If you are in the business of “trying to train corrigibility” or “trying to design corrigible systems,” I think understanding that distinction is what the game is about.
If you are trying to argue that corrigibility is unworkable, I think that debunking the intuitive distinction is what the game is about. The kind of thing people often say—like “there are so many ways to mess with you, how could a definition cover all of them?”—doesn’t make any progress on that, and so it doesn’t help reconcile the intuitions or convince most optimists to be more pessimistic.

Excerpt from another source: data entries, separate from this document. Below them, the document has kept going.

-- ==== Sys2Proof/Machine/Data.lean ====
section
/-! DEFINITION. ICONST, LOAD, GLOAD, STORE, GSTORE and POP (spec/43_data.md). -/

namespace Sys2Proof.Machine

/-- ICONST (R161). -/
def execIconst (value : Word) (s : State) : Result := pushResult value s

/-- LOAD (R162): the frame index is checked before the push. -/
def execLoad (offset : Word) (s : State) : Result :=
  if 0 ≤ s.frameIndex offset ∧ s.frameIndex offset ≤ s.sp.toInt then
    pushResult (s.slot (s.frameIndex offset)) s
  else raise .invalidFrameOffset offset s

/-- GLOAD (R163): the index is checked before the push. -/
def execGload (index : Word) (s : State) : Result :=
  if s.isGlobal index then pushResult (s.global index.toInt) s
  else raise .invalidGlobalIndex index s

/-- STORE (R164): the slot must lie in the live window left after the pop. -/
def execStore (offset : Word) (s : State) : Result :=
  if s.holds 1 then
    if 0 ≤ s.frameIndex offset ∧ s.frameIndex offset ≤ s.sp.toInt - 1 then
      .next (s.advance 1 (s.pop.setSlot (s.frameIndex offset) s.top))
    else raise .invalidFrameOffset offset s
  else raise .stackUnderflow s.sp s

/-- GSTORE (R165): the pop is checked before the index. -/
def execGstore (index : Word) (s : State) : Result :=
  if s.holds 1 then
    if s.isGlobal index then .next (s.advance 1 (s.pop.setGlobal index.toInt s.top))
    else raise .invalidGlobalIndex index s
  else raise .stackUnderflow s.sp s

/-- POP (R166). -/
def execPop (s : State) : Result :=
  if s.holds 1 then .next (s.advance 0 s.pop)
  else raise .stackUnderflow s.sp s

end Sys2Proof.Machine
end

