-- ==== Sys2Proof/Laws/PerInstr.lean ====
section
/-! SUPPORT. Facts about every instruction as syntax, one lemma a constructor. -/

namespace Sys2Proof.Laws.EncodedLength

/-- The instruction is well formed and takes 1 + arity words (R71, R73). -/
def Statement (i : Instr) : Prop :=
  i.wellFormed = true ∧ ∀ c : OpcodeMap, (encode c i).length = 1 + i.mnemonic.arity

theorem halt : Statement .halt := ⟨rfl, fun _ => rfl⟩
theorem iadd : Statement .iadd := ⟨rfl, fun _ => rfl⟩
theorem isub : Statement .isub := ⟨rfl, fun _ => rfl⟩
theorem imul : Statement .imul := ⟨rfl, fun _ => rfl⟩
theorem ilt : Statement .ilt := ⟨rfl, fun _ => rfl⟩
theorem ieq : Statement .ieq := ⟨rfl, fun _ => rfl⟩
theorem br (target : Word) : Statement (.br target) := ⟨rfl, fun _ => rfl⟩
theorem brt (target : Word) : Statement (.brt target) := ⟨rfl, fun _ => rfl⟩
theorem brf (target : Word) : Statement (.brf target) := ⟨rfl, fun _ => rfl⟩
theorem iconst (value : Word) : Statement (.iconst value) := ⟨rfl, fun _ => rfl⟩
theorem load (offset : Word) : Statement (.load offset) := ⟨rfl, fun _ => rfl⟩
theorem gload (index : Word) : Statement (.gload index) := ⟨rfl, fun _ => rfl⟩
theorem store (offset : Word) : Statement (.store offset) := ⟨rfl, fun _ => rfl⟩
theorem gstore (index : Word) : Statement (.gstore index) := ⟨rfl, fun _ => rfl⟩
theorem print : Statement .print := ⟨rfl, fun _ => rfl⟩
theorem pop : Statement .pop := ⟨rfl, fun _ => rfl⟩
theorem call (target argc : Word) : Statement (.call target argc) := ⟨rfl, fun _ => rfl⟩
theorem ret : Statement .ret := ⟨rfl, fun _ => rfl⟩

end Sys2Proof.Laws.EncodedLength
end

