/-- The operand words decoded are those the instruction is encoded with (R71, R72). -/
theorem eq_of_decodeOperands {m : Mnemonic} {ws rest : List Word} {i : Instr}
    (h : decodeOperands m ws = .ok i rest) : i.mnemonic = m ∧ ws = i.operands ++ rest := by
  cases m with
  | br | brt | brf | iconst | load | gload | store | gstore =>
    obtain ⟨a, rfl, rfl⟩ := decodeOne_eq_ok h
    exact ⟨rfl, rfl⟩
  | call =>
    obtain ⟨a, b, rfl, rfl⟩ := decodeTwo_eq_ok h
    exact ⟨rfl, rfl⟩
  | _ => cases h; exact ⟨rfl, rfl⟩

theorem arity_lt_length_of_decode {c : OpcodeMap} {ws rest : List Word} {i : Instr}
    (h : decode c ws = .ok i rest) : i.mnemonic.arity < ws.length := by
  cases ws with
  | nil => cases h
  | cons w ws =>
    simp only [decode] at h
    split at h
    · cases h
    · obtain ⟨_, rfl⟩ := eq_of_decodeOperands h
      simp only [List.length_cons, List.length_append, Instr.operands_length]
      omega

namespace Machine

/-- Every word of the window was inside the program (R80). -/
theorem State.inProgram_of_lt_window {s : State} {k n : Nat} {a : Int} (h : k < (s.window a n).length) :
    s.inProgram (a + k) := by
  induction n generalizing a k with
  | zero => cases h
  | succ n ih =>
    simp only [State.window] at h
    split at h
    · next first =>
      cases k with
      | zero => simpa using first
      | succ k =>
        have := ih (Nat.lt_of_succ_lt_succ h)
        rwa [show a + 1 + (k : Int) = a + (k + 1 : Nat) by omega] at this
    · cases h

theorem inProgram_of_fetch {s : State} {i : Instr} (h : fetch s = .instr i) {k : Nat}
    (hk : k ≤ i.mnemonic.arity) : s.inProgram (s.ip.toInt + k) := by
  unfold fetch at h
  split at h
  · next hd =>
    cases h
    exact State.inProgram_of_lt_window (Nat.lt_of_le_of_lt hk (arity_lt_length_of_decode hd))
  · cases h
  · cases h

/-- Settles O17: the first and the last word of a fetched instruction are inside the program, and PROG_LEN is
a word. -/
theorem nextAddressNeverWraps : Obligations.NextAddressNeverWraps := by
  intro s i _ _ hf
  obtain ⟨low, _⟩ := inProgram_of_fetch hf (Nat.zero_le _)
  obtain ⟨_, high⟩ := inProgram_of_fetch hf le_rfl
  have := toInt_high s.progLen
  exact ⟨by omega, by omega, toInt_wrapW (by omega) (by omega)⟩

end Machine
end Sys2Proof
end

section
/-! Inspect (R31, R235) and the codes of the host's registers (R31, R201). -/

namespace Sys2Proof.Machine

theorem RunState.stopped_of_inspectable {r : RunState} (h : r = .ready ∨ r = .halted ∨ r = .faulted) :
    r.stopped = true := by
  rcases h with rfl | rfl | rfl <;> rfl

theorem RunState.not_stopped_of_refusing {r : RunState} (h : r = .unbound ∨ r = .running) : ¬ r.stopped = true := by
  rcases h with rfl | rfl <;> decide

theorem State.globalWords_getElem? {s : State} {k : Nat} (h : (k : Int) < s.nglobals.toInt) :
    s.globalWords[k]? = some (s.global k) := by
  simp only [State.globalWords, List.getElem?_map, List.getElem?_range (show k < s.nglobals.toInt.toNat by omega),
    Option.map_some]

theorem State.globalWords_length (s : State) : s.globalWords.length = s.nglobals.toInt.toNat := by
  simp [State.globalWords]

theorem State.liveStack_getElem? {s : State} {i : Nat} (h : (i : Int) ≤ s.sp.toInt) :
    s.liveStack[i]? = some (s.slot i) := by
  simp only [State.liveStack, List.getElem?_map, List.getElem?_range (show i < (s.sp.toInt + 1).toNat by omega),
    Option.map_some]

theorem State.liveStack_length (s : State) : s.liveStack.length = (s.sp.toInt + 1).toNat := by
  simp [State.liveStack]

section
variable {s : State}

theorem hostReadGlobal_of_lt {k : Nat} (stopped : s.runState.stopped = true) (h : (k : Int) < s.nglobals.toInt) :
    hostReadGlobal k s = (.word (s.global k), s) := (if_pos stopped).trans (if_pos h)

theorem hostReadGlobal_of_ge {k : Nat} (stopped : s.runState.stopped = true) (h : s.nglobals.toInt ≤ k) :
    hostReadGlobal k s = (.noSuchPlace, s) := (if_pos stopped).trans (if_neg (not_lt.mpr h))

theorem hostReadSlot_of_live {i : Nat} (stopped : s.runState.stopped = true) (h : (i : Int) ≤ s.sp.toInt) :
    hostReadSlot i s = (.word (s.slot i), s) := (if_pos stopped).trans (if_pos h)

theorem hostReadSlot_of_dead {i : Nat} (stopped : s.runState.stopped = true) (above : s.sp.toInt < i)
    (h : (i : Int) < s.cfg.stackCap.toInt) : hostReadSlot i s =
      (.word (Config.freeWord s.draws (.stackSlot i)), { s with draws := s.draws + 1 }) :=
  (if_pos stopped).trans ((if_neg (not_le.mpr above)).trans (if_pos h))

theorem hostReadSlot_of_outside {i : Nat} (stopped : s.runState.stopped = true) (above : s.sp.toInt < i)
    (h : s.cfg.stackCap.toInt ≤ i) : hostReadSlot i s = (.noSuchPlace, s) :=
  (if_pos stopped).trans ((if_neg (not_le.mpr above)).trans (if_neg (not_lt.mpr h)))

theorem hostReadRegister_refused {r : HostReg} (refusing : ¬ s.runState.stopped = true) (hr : r ≠ .runState) :
    hostReadRegister r s = (.refused, s) := if_neg (not_or.mpr ⟨refusing, hr⟩)

end

/-- Settles O47: where the host may inspect, each request shows its part of the state; elsewhere only RUN_STATE
is shown. -/
theorem inspectRule : Obligations.InspectRule := by
  intro s
  refine ⟨fun inspectable => ?whole, fun inspectable => ?pieces, rfl, fun refusing => ?refused, if_pos (.inr rfl)⟩
  case whole =>
    exact ⟨s.snapshot, if_pos (RunState.stopped_of_inspectable inspectable), rfl,
      fun _ => State.globalWords_getElem?, s.globalWords_length, fun _ => State.liveStack_getElem?,
      s.liveStack_length, rfl⟩
  case pieces =>
    have stopped := RunState.stopped_of_inspectable inspectable
    exact ⟨fun _ => if_pos (.inl stopped), fun _ => hostReadGlobal_of_lt stopped,
      fun _ => hostReadGlobal_of_ge stopped, fun _ => hostReadSlot_of_live stopped,
      fun _ above below => ⟨_, hostReadSlot_of_dead stopped above below⟩,
      fun _ => hostReadSlot_of_outside stopped⟩
  case refused =>
    have refuses := RunState.not_stopped_of_refusing refusing
    exact ⟨if_neg refuses, fun _ => hostReadRegister_refused refuses, fun _ => ⟨if_neg refuses, if_neg refuses⟩⟩

/-- Settles O50: the three tables of codes and numbers, read off their definitions. -/
theorem hostCodes : Obligations.HostCodes := ⟨rfl, rfl, rfl⟩

end Sys2Proof.Machine
end

section
/-! What no step writes (R63): the bound program, the configuration and the parameters. -/

namespace Sys2Proof.Machine

/-- The bound part of a state: the program, the configuration and the count of draws, with every register a
step may write at its reset value. -/
def State.binding (s : State) : State :=
  { State.reset with
    prog := s.prog, progLen := s.progLen, startIp := s.startIp, nglobals := s.nglobals, cfg := s.cfg
    draws := s.draws }

theorem effect_binding (i : Instr) (s : State) : (effect i s).binding = s.binding := by
  cases i <;> rfl

theorem step_binding {s t : State} (hs : step s = .next t) : t.binding = s.binding := by
  by_contra changed
  obtain ⟨i, _, _, rfl⟩ := effect_of_changes State.binding hs changed fun _ _ _ => rfl
  exact changed (effect_binding i s)

/-- What depends on the bound part only is the same after a step. -/
theorem step_keeps {α : Type} {f : State → α} {s t : State} (hs : step s = .next t)
    (hf : ∀ u : State, f u.binding = f u) : f t = f s := by rw [← hf t, step_binding hs, hf s]

/-- Settles O13: each of these is read from the bound part, which no step writes. -/
theorem programNeverWritten : Obligations.ProgramNeverWritten := fun _ _ hs =>
  ⟨step_keeps hs fun _ => rfl, step_keeps hs fun _ => rfl, step_keeps hs fun _ => rfl, step_keeps hs fun _ => rfl,
    step_keeps hs fun _ => rfl, fun a => step_keeps (f := (State.progWord · a)) hs fun _ => rfl⟩

end Sys2Proof.Machine
end

section
/-! Reads of the register files (R56, A6): after a write, and of two files in canonical form. -/

namespace Sys2Proof.Machine

theorem State.slot_setSlot {i j : Int} (v : Word) (s : State) (hi : 0 ≤ i) (hj : 0 ≤ j) :
    (s.setSlot i v).slot j = if j = i then v else s.slot j := by
  split
  · next same => rw [same, State.slot_setSlot_same]
  · next other => exact State.slot_setSlot_ne v s hi hj other

/-- Settles O41: each file reads after a write as its operation says, and the write is an update of that one
field. -/
theorem writesTouchOneSlot : Obligations.WritesTouchOneSlot := by
  intro s v i j
  have slot := State.slot_setSlot v s i.cast_nonneg j.cast_nonneg
  have global := State.global_setGlobal v s i.cast_nonneg j.cast_nonneg
  simp only [Nat.cast_inj] at slot global
  exact ⟨slot, global, rfl, rfl⟩

/-- With rising indices the first cell of an index is its only one. -/
theorem Memory.mem_iff_read? {m : Memory} (h : Memory.rising m) {k : Nat} {v : Word} :
    (k, v) ∈ m ↔ Memory.read? m k = some v := by
  induction m with
  | nil => simp
  | cons c m ih =>
    obtain ⟨a, w⟩ := c
    obtain ⟨first, rest⟩ := List.pairwise_cons.mp h
    rw [Memory.read?_cons, List.mem_cons]
    split
    · next same =>
      subst same
      have unlisted : (a, v) ∉ m := fun hv => lt_irrefl a (first _ hv)
      simp [unlisted, eq_comm]
    · next other => simp [ih rest, Ne.symm other]

/-- In the canonical form the cells are the indices that do not read 0, with the words read. -/
theorem Memory.mem_iff_readZero {m : Memory} (h : Memory.wf m) {k : Nat} {v : Word} :
    (k, v) ∈ m ↔ v ≠ 0 ∧ Memory.readZero m k = v := by
  obtain ⟨rising, nonzero⟩ := h
  have listed := Memory.mem_iff_read? rising (k := k) (v := v)
  unfold Memory.readZero
  constructor
  · intro cell
    rw [listed.mp cell]
    exact ⟨nonzero _ cell, rfl⟩
  · rintro ⟨hv, read⟩
    cases found : Memory.read? m k with
    | none => rw [found] at read; exact absurd read.symm hv
    | some w => rw [found] at read; exact listed.mpr (found.trans (congrArg some read))

/-- Settles O42: two files that read alike have the same cells, and the indices of both rise strictly. -/
theorem equalReadsGiveEqualGlobals : Obligations.EqualReadsGiveEqualGlobals := by
  intro m n hm hn reads
  have cells : ∀ c, c ∈ m ↔ c ∈ n := fun (k, v) => by
    rw [Memory.mem_iff_readZero hm, Memory.mem_iff_readZero hn, reads k]
  have : Std.Irrefl fun c d : Nat × Word => c.1 < d.1 := ⟨fun c => lt_irrefl c.1⟩
  have : Std.Antisymm fun c d : Nat × Word => c.1 < d.1 := ⟨fun _ _ lt gt => absurd gt lt.asymm⟩
  exact List.Pairwise.eq_of_mem_iff hm.1 hn.1 cells

end Sys2Proof.Machine
end

section
/-! The decoder (R71 to R78): an opcode word by its whole value, an instruction from its words and back. -/

namespace Sys2Proof

section
variable {c : OpcodeMap} {w : Word} {m : Mnemonic}
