-- ==== Sys2Proof/Machine/Reports.lean ====
section
/-! DEFINITION. REPORT: the taking of a position report, whole and in its order (R99 to R120). -/

namespace Sys2Proof.Machine

/-- The verdict of a report of arm P with this bin part and speed, under the cap of the profile used (R112 to R115). -/
def State.formVerdict (s : State) (p : Arm) (part : Option Box) (v cap : Nat) : Verdict :=
  { place :=
      match part with
      | none => .outside
      | some b => if s.liveClaimContains p b then .contained else .escaped
    intrusion := s.partIntrudes part
    overspeed := decide (cap < v) }

/-- What the Envelope Unit computes for one report (R24): the profile used with the pending flag (R107), the stopping
distance, and what the report record takes. -/
structure Envelope where
  used : ProfileName
  pending : Bool
  d : Nat
  last : LastReport

/-- Steps 2 to 4 of a report's taking (R101): profile choice, envelope arithmetic and verdict, with the speed clamped. -/
def State.envelope (s : State) (p : Arm) (request : ProfileName) (xa ya za : Int) (speed : Nat) : Envelope :=
  let v := clampSpeed speed
  let pair := s.profiles.get p
  let r := s.record p
  let choice := chooseProfile r.inUse (profileTarget r.forced request) v pair.reduced.cap
  let prof := pair.get choice.1
  let cal := s.cal.get p
  let d := stoppingDistance prof v
  let swept := sweptBox cal (toolPoint cal xa ya za) d
  let part := swept.binCut
  { used := choice.1, pending := choice.2, d := d
    last := { swept := swept, binPart := part, verdict := s.formVerdict p part v prof.cap } }

/-- Step 5 of a report's taking (R101, R105): the record is replaced, the forced profile kept, and the fresh flag set. -/
def State.recordReport (s : State) (p : Arm) (request : ProfileName) (e : Envelope) : State :=
  s.setRecord p
    { s.record p with requested := request, inUse := e.used, pending := e.pending, last := some e.last, fresh := true }

/-- An accepted REPORT, whole (R101): the return from LOST, the envelope, the record, the verdict's hand-off, entry and
exit marking with their re-screen, and what the reply carries (R119). -/
def reportOwner (p : Arm) (request : ProfileName) (xa ya za : Int) (speed : Nat) (s : State) : Answer :=
  let s1 := s.returnFromLost p
  let e := s1.envelope p request xa ya za speed
  let s2 := s1.recordReport p request e
  let s3 := s2.takeVerdict p e.last.verdict
  let s4 := s3.markEntry p e.last.binPart
  { state := s4.markExit p e.last.binPart, result := .ok, data := .report e.last.verdict e.d }

/-- REPORT (R99): refused in CONFIG, accepted in every arm state of device RUN. -/
def execReport (p : Arm) (arg : Byte) (xa ya za v : Half) (s : State) : Host.Outcome State Fault Refusal :=
  takeArmFrame p 0x03
    (fun t =>
      if t.mode = .config then refuse t .refusedMode
      else reportOwner p (requestOf arg) xa.toInt ya.toInt za.toInt v.toNat t) s

end Sys2Proof.Machine
end

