-- ==== Sys2Proof/Machine/Supervision.lean ====
section
/-! DEFINITION. The cell controller's supervisory commands: FORCE_PROFILE, STOP, RESUME, PURGE_ARM, PURGE_CLAIM,
SET_OUT, TOGGLE_OUT, CLEAR_EVENTS, SET_MASK, CLEAR_COUNTERS, SET_ACC_ENABLE. -/

namespace Sys2Proof.Machine

/-- FORCE_PROFILE's owner (R109). -/
def forceProfileOwner (arm value : Byte) (s : State) : CellAnswer :=
  match armOf arm, forcedOf value with
  | some p, some f => okCell (s.setRecord p { s.record p with forced := f })
  | _, _ => refuseCell s .badArg

/-- STOP's owner (R129). -/
def stopOwner (arm : Byte) (s : State) : CellAnswer :=
  match armOf arm with
  | none => refuseCell s .badArg
  | some p =>
    match s.armState p with
    | .run | .stopped => okCell (s.stopArm p .supervisor)
    | .detached | .lost => refuseCell s .refusedState

/-- RESUME's owner (R137). -/
def resumeOwner (arm : Byte) (s : State) : CellAnswer :=
  match armOf arm with
  | none => refuseCell s .badArg
  | some p =>
    if s.armState p = .stopped then okCell ((s.setGuard p { s.guard p with resumeRequested := true }).resumeCheck p)
    else refuseCell s .refusedState

/-- OK with the number of claims purged. -/
def okPurged (s : State) (n : Nat) : CellAnswer := { state := s, result := .ok, clamped := false, data := .purged n }

/-- PURGE_ARM's owner (R92). -/
def purgeArmOwner (arm : Byte) (s : State) : CellAnswer :=
  match armOf arm with
  | none => refuseCell s .badArg
  | some p =>
    if s.armState p = .run then refuseCell s .refusedState
    else okPurged (s.retireAndRescreen (s.claimsOf p) (some .purged) false) (s.countOf p)

/-- PURGE_CLAIM's owner (R93). -/
def purgeClaimOwner (slot gen : Byte) (s : State) : CellAnswer :=
  match s.findHandle slot gen with
  | none => refuseCell s .staleHandle
  | some k =>
    match (s.body k).claim with
    | none => refuseCell s .staleHandle
    | some c =>
      if s.armState c.owner = .run then refuseCell s .refusedState
      else okPurged (s.retireAndRescreen [k] (some .purged) false) 1

/-- OK with all eight general-output values as they stand after the command (R170). -/
def okOutputs (s : State) : CellAnswer := { state := s, result := .ok, clamped := false, data := .outputs s.outputs }

/-- SET_OUT's owner (R170). -/
def setOutOwner (lines values : Byte) (s : State) : CellAnswer :=
  okOutputs (s.writeOutputs fun n old => if lines.getLsbD n then values.getLsbD n else old)

/-- TOGGLE_OUT's owner (R170). -/
def toggleOutOwner (lines : Byte) (s : State) : CellAnswer :=
  okOutputs (s.writeOutputs fun n old => if lines.getLsbD n then !old else old)

/-- SET_MASK's owner (R199). -/
def setMaskOwner (mask : Half) (s : State) : CellAnswer := okCell { s with events := { s.events with mask := mask } }

/-- An arm link's error counter is written to 0 where the set names it (R184, R202). -/
def State.clearErrors (s : State) (p : Arm) (named : Bool) : State :=
  if named then s.setLink p { s.link p with errors := 0 } else s

/-- An accumulator is written to 0 where the set names it; its enable is left (R202). -/
def Accumulator.clearIf (a : Accumulator) (named : Bool) : Accumulator := if named then { a with value := 0 } else a

/-- CLEAR_COUNTERS' owner (R202): bits 0..2 name the link error counters A, B and C, bits 3..6 the accumulators. -/
def clearCountersOwner (set : Byte) (s : State) : CellAnswer :=
  let s1 := (s.clearErrors .a (set.getLsbD 0)).clearErrors .b (set.getLsbD 1)
  let s2 := if set.getLsbD 2 then { s1 with cell := { s1.cell with errors := 0 } } else s1
  okCell
    { s2 with events :=
        { s2.events with
          waitMs := { a := s2.events.waitMs.a.clearIf (set.getLsbD 3), b := s2.events.waitMs.b.clearIf (set.getLsbD 4) }
          haltMs := { a := s2.events.haltMs.a.clearIf (set.getLsbD 5), b := s2.events.haltMs.b.clearIf (set.getLsbD 6) } } }

/-- SET_ACC_ENABLE's owner (R202): all four enables are replaced. -/
def setAccEnableOwner (enables : Byte) (s : State) : CellAnswer :=
  okCell
    { s with events :=
        { s.events with
          waitMs := { a := { s.events.waitMs.a with enabled := enables.getLsbD 0 }
                      b := { s.events.waitMs.b with enabled := enables.getLsbD 1 } }
          haltMs := { a := { s.events.haltMs.a with enabled := enables.getLsbD 2 }
                      b := { s.events.haltMs.b with enabled := enables.getLsbD 3 } } } }

/-- FORCE_PROFILE (R109). -/
def execForceProfile (arm value : Byte) (s : State) : Host.Outcome State Fault Refusal :=
  takeCellFrame 0x0D (forceProfileOwner arm value) s

/-- STOP (R129). -/
def execStop (arm : Byte) (s : State) : Host.Outcome State Fault Refusal :=
  takeCellFrame 0x0E (stopOwner arm) s

/-- RESUME (R137). -/
def execResume (arm : Byte) (s : State) : Host.Outcome State Fault Refusal :=
  takeCellFrame 0x0F (resumeOwner arm) s

/-- PURGE_ARM (R92). -/
def execPurgeArm (arm : Byte) (s : State) : Host.Outcome State Fault Refusal :=
  takeCellFrame 0x10 (purgeArmOwner arm) s

/-- PURGE_CLAIM (R93). -/
def execPurgeClaim (slot gen : Byte) (s : State) : Host.Outcome State Fault Refusal :=
  takeCellFrame 0x11 (purgeClaimOwner slot gen) s

/-- SET_OUT (R170). -/
def execSetOut (lines values : Byte) (s : State) : Host.Outcome State Fault Refusal :=
  takeCellFrame 0x15 (setOutOwner lines values) s

/-- TOGGLE_OUT (R170). -/
def execToggleOut (lines : Byte) (s : State) : Host.Outcome State Fault Refusal :=
  takeCellFrame 0x16 (toggleOutOwner lines) s

/-- CLEAR_EVENTS (R200). -/
def execClearEvents (flags : Half) (s : State) : Host.Outcome State Fault Refusal :=
  takeCellFrame 0x19 (fun t => okCell (t.clearFlags flags)) s

/-- SET_MASK (R199). -/
def execSetMask (mask : Half) (s : State) : Host.Outcome State Fault Refusal :=
  takeCellFrame 0x1A (setMaskOwner mask) s

/-- CLEAR_COUNTERS (R202). -/
def execClearCounters (set : Byte) (s : State) : Host.Outcome State Fault Refusal :=
  takeCellFrame 0x1C (clearCountersOwner set) s

/-- SET_ACC_ENABLE (R202). -/
def execSetAccEnable (enables : Byte) (s : State) : Host.Outcome State Fault Refusal :=
  takeCellFrame 0x1D (setAccEnableOwner enables) s

end Sys2Proof.Machine
end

(Obviously all of that is just a best guess though, and the game may well be about something totally different.)
Thanks!
The approach relies on identifying all the reward sub-spaces with this inversion property? That seems very difficult.
I don’t think it’s good enough to identify these spaces and place barriers in the reward function. (Analogy: SGD works perhaps because it’s good at jumping over such barriers.) Presumably you’re actually talking about something more analogous to a penalty that increases as the action in question gets closer to step 4 in all the examples, so that there is nothing to jump over.
Even that seems insufficient, because it seems like a reasoning system smart enough to have this problem in the first case can always add a meta term and defeat the visibility constraint. E.g. “if I do X that you wouldn’t like and you don’t notice it, that’s bad; but if you don’t notice that you don’t notice it, then maybe it’s OK.”
Maybe one can defeat all meta terms that involve not noticing something with one rule about meta terms, but that’s not obvious to me at all, especially if we’re talking about a reward function rather than the policy that the agent actually learns.
This isn’t how I’m thinking about it.